[WORK ITEM]
With both ends included, repeat exactly the lines of the entries below from the one containing "theorem test_decode_wrreg : decode" down to the one containing "theorem test_decode_rdreg (d", and no others.

[RECORD EXCERPTS]
-- ==== Sys2Proof/Tests/Slice0.lean ====
section
/-!
SUPPORT. The model's own tests: the checks of WellFormed, words decoded as spec/30_encoding.md R150 writes them, single
values of spec/95_test_vectors.md, one step of each command, and a witness for the hypotheses of every statement.
Expected values come from the spec; where a test's comment names a vector or a program, it is that one's.
-/

namespace Sys2Proof.Tests

-- One test after the other: many kernel evaluations at once take more threads than the check's memory limit allows.
set_option Elab.async false

open Sys2Proof Sys2Proof.Machine Sys2Proof.Config Host

/-! ### WellFormed: the check and what it refuses -/

theorem test_wellformed_refuses_channel_2 : ¬ (Instr.smp 2 0).WellFormed := by decide
theorem test_wellformed_refuses_channel_255 : ¬ (Instr.smp 255 0).WellFormed := by decide
theorem test_wellformed_admits_both_channels : (Instr.smp 0 0).WellFormed ∧ (Instr.smp 1 0).WellFormed := by decide

/-! ### Decoding: words written out from R141 and R143, field by field (OPC, BANK, IDX, CH, RSV) -/

theorem test_decode_nop (d : Word) : decode 0b00000000_00_000000_00000000_00000000 d = .cmd .nop := by rfl
theorem test_decode_wrreg : decode 0b00000001_10_011001_00000000_00000000 0xBFD0000000000000 =
    .cmd (.wrreg 2 0x19 0xBFD0000000000000) := by decide
theorem test_decode_rdreg (d : Word) : decode 0b00000010_11_001100_00000000_00000000 d = .cmd (.rdreg 3 0x0C) := by rfl
theorem test_decode_setsr : decode 0b00000011_00_000000_00000000_00000000 0x40E7700000000000 =
    .cmd (.setsr 0x40E7700000000000) := by decide
theorem test_decode_reset (d : Word) : decode 0b00000100_00_000000_00000000_00000000 d = .cmd .reset := by rfl
theorem test_decode_block (d : Word) : decode 0b00000101_00_000000_00000000_00000000 d = .cmd .block := by rfl
theorem test_decode_smp : decode 0b00000110_00_000000_00000001_00000000 0xBFF0000000000000 =
    .cmd (.smp 1 0xBFF0000000000000) := by decide
theorem test_decode_refuses (d : Word) :
    decode 0x07000000 d = .badCmd ∧ decode 0xFF000000 d = .badCmd ∧ decode 0x06000200 d = .badCmd ∧
    decode 0x00000001 d = .badCmd ∧ decode 0x03400000 d = .badCmd ∧ decode 0x04010000 d = .badCmd ∧
    decode 0x01000100 d = .badCmd := by
  refine ⟨?_, ?_, ?_, ?_, ?_, ?_, ?_⟩ <;> rfl
theorem test_table_word : decodeTableWord 32 0x01C10000 = some (.wrreg 3 1 0) ∧
    decodeTableWord 96 0x4018000000000000_01020000 = some (.wrreg 0 2 0x4018000000000000) := by decide
/-- R103: byte 0 holds bits [7:0]. -/
theorem test_decode_bytes : decodeBytes [0, 1, 0, 6] [0, 0, 0, 0, 0, 0, 0xE0, 0x3F] =
    some (.cmd (.smp 1 0x3FE0000000000000)) ∧ decodeBytes [0, 0, 0] [] = none := by decide

/-! ### The assembler (R148, R149) -/

theorem test_assemble_value : (assembleLine "  WRREG OFS_R.EQ_BASS_GAIN_OFS, -0.25 ; quarter dB down").map (·.map encode) =
    some [(0x01990000, 0xBFD0000000000000)] := by decide +kernel
theorem test_assemble_processblock : (assembleLine "PROCESSBLOCK 1: 0.5, -inf").map (·.map encode) =
    some [(0x05000000, 0), (0x06000000, 0x3FE0000000000000), (0x06000100, 0xFFF0000000000000)] := by decide +kernel
theorem test_assemble_refuses : assembleLine "SMP 2, 1.0" = none ∧ assembleLine "WRREG PI_ALGO, 1.0" = none := by
  decide +kernel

[EXERCISE OUTPUT]
theorem test_decode_wrreg : decode 0b00000001_10_011001_00000000_00000000 0xBFD0000000000000 =
    .cmd (.wrreg 2 0x19 0xBFD0000000000000) := by decide
theorem test_decode_rdreg (d : Word) : decode 0b00000010_11_001100_00000000_00000000 d = .cmd (.rdreg 3 0x0C) := by rfl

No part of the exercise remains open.